If you are hosting your font on S3, you have to enable CORS on the bucket. See my answer to this other question for details
MaxCDN identified and fix this issue. They set the right CORS headers and embedding this line to your website should work:
<link href="//maxcdn.bootstrapcdn.com/font-awesome/4.2.0/css/font-awesome.min.css" rel="stylesheet">
Firefox blocks Cross-Origin Request.
Firefox disallows reading the remote resource due to Same Origin Policy for below CDN:
https://maxcdn.bootstrapcdn.com/font-awesome/4.1.0/css/font-awesome.min.css
I dug little to fix CORS issue instead I replaced above CDN with below one and icons rendering fine:
<link href="https://cdnjs.cloudflare.com/ajax/libs/font-awesome/4.1.0/css/font-awesome.min.css" media="all" rel="stylesheet" type="text/css">
Use direct link for including css files , also make sure you don't get a cross-domain error in the debugging console .

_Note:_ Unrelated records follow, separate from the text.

@[simp] theorem State.updTeam_agenda (s : State) (h : Nat) (f : Team → Team) : (s.updTeam h f).agenda = s.agenda := rfl
@[simp] theorem State.updTeam_cur (s : State) (h : Nat) (f : Team → Team) : (s.updTeam h f).cur = s.cur := rfl
@[simp] theorem State.updTeam_freeCtr (s : State) (h : Nat) (f : Team → Team) : (s.updTeam h f).freeCtr = s.freeCtr := rfl
@[simp] theorem State.updTeam_mem (s : State) (h : Nat) (f : Team → Team) : (s.updTeam h f).mem = s.mem := rfl
@[simp] theorem State.updTeam_hist (s : State) (h : Nat) (f : Team → Team) : (s.updTeam h f).hist = s.hist := rfl
@[simp] theorem State.updTeam_nextWrite (s : State) (h : Nat) (f : Team → Team) : (s.updTeam h f).nextWrite = s.nextWrite := rfl
@[simp] theorem State.updTeam_parties (s : State) (h : Nat) (f : Team → Team) : (s.updTeam h f).parties = s.parties := rfl
@[simp] theorem State.updTeam_nextParty (s : State) (h : Nat) (f : Team → Team) : (s.updTeam h f).nextParty = s.nextParty := rfl
@[simp] theorem State.updTeam_scF (s : State) (h : Nat) (f : Team → Team) : (s.updTeam h f).scF = s.scF := rfl
@[simp] theorem State.updTeam_poison (s : State) (h : Nat) (f : Team → Team) : (s.updTeam h f).poison = s.poison := rfl
@[simp] theorem State.updTeam_lines (s : State) (h : Nat) (f : Team → Team) : (s.updTeam h f).lines = s.lines := rfl
@[simp] theorem State.updTeam_dir (s : State) (h : Nat) (f : Team → Team) : (s.updTeam h f).dir = s.dir := rfl
@[simp] theorem State.updTeam_refusals (s : State) (h : Nat) (f : Team → Team) : (s.updTeam h f).refusals = s.refusals := rfl
@[simp] theorem State.updTeam_seals (s : State) (h : Nat) (f : Team → Team) : (s.updTeam h f).seals = s.seals := rfl
@[simp] theorem State.updTeam_sealUsed (s : State) (h : Nat) (f : Team → Team) : (s.updTeam h f).sealUsed = s.sealUsed := rfl
@[simp] theorem State.updTeam_sealCache (s : State) (h : Nat) (f : Team → Team) : (s.updTeam h f).sealCache = s.sealCache := rfl
@[simp] theorem State.updTeam_tlb (s : State) (h : Nat) (f : Team → Team) : (s.updTeam h f).tlb = s.tlb := rfl
@[simp] theorem State.updTeam_tlbInv (s : State) (h : Nat) (f : Team → Team) : (s.updTeam h f).tlbInv = s.tlbInv := rfl
@[simp] theorem State.updTeam_zeroed (s : State) (h : Nat) (f : Team → Team) : (s.updTeam h f).zeroed = s.zeroed := rfl
@[simp] theorem State.updTeam_threads (s : State) (h : Nat) (f : Team → Team) : (s.updTeam h f).threads = s.threads := rfl
@[simp] theorem State.updTeam_clusters (s : State) (h : Nat) (f : Team → Team) : (s.updTeam h f).clusters = s.clusters := rfl
@[simp] theorem State.updTeam_grids (s : State) (h : Nat) (f : Team → Team) : (s.updTeam h f).grids = s.grids := rfl
@[simp] theorem State.updTeam_nextId (s : State) (h : Nat) (f : Team → Team) : (s.updTeam h f).nextId = s.nextId := rfl
@[simp] theorem State.updTeam_nextSerial (s : State) (h : Nat) (f : Team → Team) : (s.updTeam h f).nextSerial = s.nextSerial := rfl
@[simp] theorem State.updTeam_nextPend (s : State) (h : Nat) (f : Team → Team) : (s.updTeam h f).nextPend = s.nextPend := rfl
@[simp] theorem State.updTeam_cmds (s : State) (h : Nat) (f : Team → Team) : (s.updTeam h f).cmds = s.cmds := rfl
@[simp] theorem State.updTeam_savedCmds (s : State) (h : Nat) (f : Team → Team) : (s.updTeam h f).savedCmds = s.savedCmds := rfl
@[simp] theorem State.updTeam_mmaWait (s : State) (h : Nat) (f : Team → Team) : (s.updTeam h f).mmaWait = s.mmaWait := rfl
@[simp] theorem State.updTeam_tiles (s : State) (h : Nat) (f : Team → Team) : (s.updTeam h f).tiles = s.tiles := rfl
@[simp] theorem State.updTeam_accown (s : State) (h : Nat) (f : Team → Team) : (s.updTeam h f).accown = s.accown := rfl
@[simp] theorem State.updTeam_edges (s : State) (h : Nat) (f : Team → Team) : (s.updTeam h f).edges = s.edges := rfl
@[simp] theorem State.updTeam_objs (s : State) (h : Nat) (f : Team → Team) : (s.updTeam h f).objs = s.objs := rfl
@[simp] theorem State.updTeam_lockQ (s : State) (h : Nat) (f : Team → Team) : (s.updTeam h f).lockQ = s.lockQ := rfl
@[simp] theorem State.updTeam_monitors (s : State) (h : Nat) (f : Team → Team) : (s.updTeam h f).monitors = s.monitors := rfl
@[simp] theorem State.updTeam_services (s : State) (h : Nat) (f : Team → Team) : (s.updTeam h f).services = s.services := rfl
@[simp] theorem State.updTeam_handlerQ (s : State) (h : Nat) (f : Team → Team) : (s.updTeam h f).handlerQ = s.handlerQ := rfl
@[simp] theorem State.updTeam_svEntry (s : State) (h : Nat) (f : Team → Team) : (s.updTeam h f).svEntry = s.svEntry := rfl
@[simp] theorem State.updTeam_queues (s : State) (h : Nat) (f : Team → Team) : (s.updTeam h f).queues = s.queues := rfl
@[simp] theorem State.updTeam_replays (s : State) (h : Nat) (f : Team → Team) : (s.updTeam h f).replays = s.replays := rfl
@[simp] theorem State.updTeam_dies (s : State) (h : Nat) (f : Team → Team) : (s.updTeam h f).dies = s.dies := rfl
@[simp] theorem State.updTeam_plat (s : State) (h : Nat) (f : Team → Team) : (s.updTeam h f).plat = s.plat := rfl
@[simp] theorem State.updTeam_zeroBy (s : State) (h : Nat) (f : Team → Team) : (s.updTeam h f).zeroBy = s.zeroBy := rfl
@[simp] theorem State.updTeam_hidden (s : State) (h : Nat) (f : Team → Team) : (s.updTeam h f).hidden = s.hidden := rfl
@[simp] theorem State.updTeam_hiddenZ (s : State) (h : Nat) (f : Team → Team) : (s.updTeam h f).hiddenZ = s.hiddenZ := rfl
@[simp] theorem State.updTeam_svcClk (s : State) (h : Nat) (f : Team → Team) : (s.updTeam h f).svcClk = s.svcClk := rfl
@[simp] theorem State.updTeam_closed (s : State) (h : Nat) (f : Team → Team) : (s.updTeam h f).closed = s.closed := rfl
@[simp] theorem State.updTeam_rr (s : State) (h : Nat) (f : Team → Team) : (s.updTeam h f).rr = s.rr := rfl

@[simp] theorem State.updCluster_agenda (s : State) (c : Nat) (f : Cluster → Cluster) : (s.updCluster c f).agenda = s.agenda := rfl
@[simp] theorem State.updCluster_cur (s : State) (c : Nat) (f : Cluster → Cluster) : (s.updCluster c f).cur = s.cur := rfl
@[simp] theorem State.updCluster_freeCtr (s : State) (c : Nat) (f : Cluster → Cluster) : (s.updCluster c f).freeCtr = s.freeCtr := rfl
@[simp] theorem State.updCluster_mem (s : State) (c : Nat) (f : Cluster → Cluster) : (s.updCluster c f).mem = s.mem := rfl
@[simp] theorem State.updCluster_hist (s : State) (c : Nat) (f : Cluster → Cluster) : (s.updCluster c f).hist = s.hist := rfl
@[simp] theorem State.updCluster_nextWrite (s : State) (c : Nat) (f : Cluster → Cluster) : (s.updCluster c f).nextWrite = s.nextWrite := rfl
@[simp] theorem State.updCluster_parties (s : State) (c : Nat) (f : Cluster → Cluster) : (s.updCluster c f).parties = s.parties := rfl
@[simp] theorem State.updCluster_nextParty (s : State) (c : Nat) (f : Cluster → Cluster) : (s.updCluster c f).nextParty = s.nextParty := rfl
@[simp] theorem State.updCluster_scF (s : State) (c : Nat) (f : Cluster → Cluster) : (s.updCluster c f).scF = s.scF := rfl
@[simp] theorem State.updCluster_poison (s : State) (c : Nat) (f : Cluster → Cluster) : (s.updCluster c f).poison = s.poison := rfl
@[simp] theorem State.updCluster_lines (s : State) (c : Nat) (f : Cluster → Cluster) : (s.updCluster c f).lines = s.lines := rfl
@[simp] theorem State.updCluster_dir (s : State) (c : Nat) (f : Cluster → Cluster) : (s.updCluster c f).dir = s.dir := rfl
@[simp] theorem State.updCluster_refusals (s : State) (c : Nat) (f : Cluster → Cluster) : (s.updCluster c f).refusals = s.refusals := rfl
@[simp] theorem State.updCluster_seals (s : State) (c : Nat) (f : Cluster → Cluster) : (s.updCluster c f).seals = s.seals := rfl
@[simp] theorem State.updCluster_sealUsed (s : State) (c : Nat) (f : Cluster → Cluster) : (s.updCluster c f).sealUsed = s.sealUsed := rfl
@[simp] theorem State.updCluster_sealCache (s : State) (c : Nat) (f : Cluster → Cluster) : (s.updCluster c f).sealCache = s.sealCache := rfl
@[simp] theorem State.updCluster_tlb (s : State) (c : Nat) (f : Cluster → Cluster) : (s.updCluster c f).tlb = s.tlb := rfl
@[simp] theorem State.updCluster_tlbInv (s : State) (c : Nat) (f : Cluster → Cluster) : (s.updCluster c f).tlbInv = s.tlbInv := rfl
@[simp] theorem State.updCluster_zeroed (s : State) (c : Nat) (f : Cluster → Cluster) : (s.updCluster c f).zeroed = s.zeroed := rfl
@[simp] theorem State.updCluster_threads (s : State) (c : Nat) (f : Cluster → Cluster) : (s.updCluster c f).threads = s.threads := rfl
@[simp] theorem State.updCluster_teams (s : State) (c : Nat) (f : Cluster → Cluster) : (s.updCluster c f).teams = s.teams := rfl
@[simp] theorem State.updCluster_grids (s : State) (c : Nat) (f : Cluster → Cluster) : (s.updCluster c f).grids = s.grids := rfl
@[simp] theorem State.updCluster_nextId (s : State) (c : Nat) (f : Cluster → Cluster) : (s.updCluster c f).nextId = s.nextId := rfl
@[simp] theorem State.updCluster_nextSerial (s : State) (c : Nat) (f : Cluster → Cluster) : (s.updCluster c f).nextSerial = s.nextSerial := rfl
@[simp] theorem State.updCluster_nextPend (s : State) (c : Nat) (f : Cluster → Cluster) : (s.updCluster c f).nextPend = s.nextPend := rfl
@[simp] theorem State.updCluster_cmds (s : State) (c : Nat) (f : Cluster → Cluster) : (s.updCluster c f).cmds = s.cmds := rfl
@[simp] theorem State.updCluster_savedCmds (s : State) (c : Nat) (f : Cluster → Cluster) : (s.updCluster c f).savedCmds = s.savedCmds := rfl
@[simp] theorem State.updCluster_mmaWait (s : State) (c : Nat) (f : Cluster → Cluster) : (s.updCluster c f).mmaWait = s.mmaWait := rfl
@[simp] theorem State.updCluster_tiles (s : State) (c : Nat) (f : Cluster → Cluster) : (s.updCluster c f).tiles = s.tiles := rfl
@[simp] theorem State.updCluster_accown (s : State) (c : Nat) (f : Cluster → Cluster) : (s.updCluster c f).accown = s.accown := rfl
@[simp] theorem State.updCluster_edges (s : State) (c : Nat) (f : Cluster → Cluster) : (s.updCluster c f).edges = s.edges := rfl
@[simp] theorem State.updCluster_objs (s : State) (c : Nat) (f : Cluster → Cluster) : (s.updCluster c f).objs = s.objs := rfl
@[simp] theorem State.updCluster_lockQ (s : State) (c : Nat) (f : Cluster → Cluster) : (s.updCluster c f).lockQ = s.lockQ := rfl
@[simp] theorem State.updCluster_monitors (s : State) (c : Nat) (f : Cluster → Cluster) : (s.updCluster c f).monitors = s.monitors := rfl
@[simp] theorem State.updCluster_services (s : State) (c : Nat) (f : Cluster → Cluster) : (s.updCluster c f).services = s.services := rfl
@[simp] theorem State.updCluster_handlerQ (s : State) (c : Nat) (f : Cluster → Cluster) : (s.updCluster c f).handlerQ = s.handlerQ := rfl
@[simp] theorem State.updCluster_svEntry (s : State) (c : Nat) (f : Cluster → Cluster) : (s.updCluster c f).svEntry = s.svEntry := rfl
@[simp] theorem State.updCluster_queues (s : State) (c : Nat) (f : Cluster → Cluster) : (s.updCluster c f).queues = s.queues := rfl
@[simp] theorem State.updCluster_replays (s : State) (c : Nat) (f : Cluster → Cluster) : (s.updCluster c f).replays = s.replays := rfl
@[simp] theorem State.updCluster_dies (s : State) (c : Nat) (f : Cluster → Cluster) : (s.updCluster c f).dies = s.dies := rfl
@[simp] theorem State.updCluster_plat (s : State) (c : Nat) (f : Cluster → Cluster) : (s.updCluster c f).plat = s.plat := rfl
@[simp] theorem State.updCluster_zeroBy (s : State) (c : Nat) (f : Cluster → Cluster) : (s.updCluster c f).zeroBy = s.zeroBy := rfl
@[simp] theorem State.updCluster_hidden (s : State) (c : Nat) (f : Cluster → Cluster) : (s.updCluster c f).hidden = s.hidden := rfl
@[simp] theorem State.updCluster_hiddenZ (s : State) (c : Nat) (f : Cluster → Cluster) : (s.updCluster c f).hiddenZ = s.hiddenZ := rfl
@[simp] theorem State.updCluster_svcClk (s : State) (c : Nat) (f : Cluster → Cluster) : (s.updCluster c f).svcClk = s.svcClk := rfl
@[simp] theorem State.updCluster_closed (s : State) (c : Nat) (f : Cluster → Cluster) : (s.updCluster c f).closed = s.closed := rfl
@[simp] theorem State.updCluster_rr (s : State) (c : Nat) (f : Cluster → Cluster) : (s.updCluster c f).rr = s.rr := rfl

For example when you access your website from :
http://www.domain.tld make sure you link css file from the same path including www
like so : http://www.domain.tld/css/style.css
and when you access from http:// > link css files also from that very same path without www.
http://domain.tld/css/style.css
i got that issue some time ago and it was fixed by modifying css paths to request css files from the "same" web address / path .
example:
you can view font awesome icons in this path
http://webake.ro/
But not in this one :
http://www.webake.ro/
because the font was linked from within http://domain.tld path without adding www. in the
link href=
Font from origin 'http://webake.ro' has been blocked from loading by Cross-Origin Resource Sharing policy: No 'Access-Control-Allow-Origin' header is present on the requested resource. Origin 'http://www.webake.ro' is therefore not allowed access.
Turn your fonts into base64 and include through CSS. This way you push the fonts through the browser code and the font files are not downloaded in the usual fashion needing cross domain permissions. This is also a DISA STIG issue to disable downloadable fonts but probably not your issue here. The solution can be seen at this post and also copied here:
You just need to Base64 the font and include it in a CSS file. Make sure to remove your call to the downloadable WOFF file once you include the call to the new FontAwesomeB64.css
Use https://www.base64encode.org/ to encode the WOFF Font-Awesome font file.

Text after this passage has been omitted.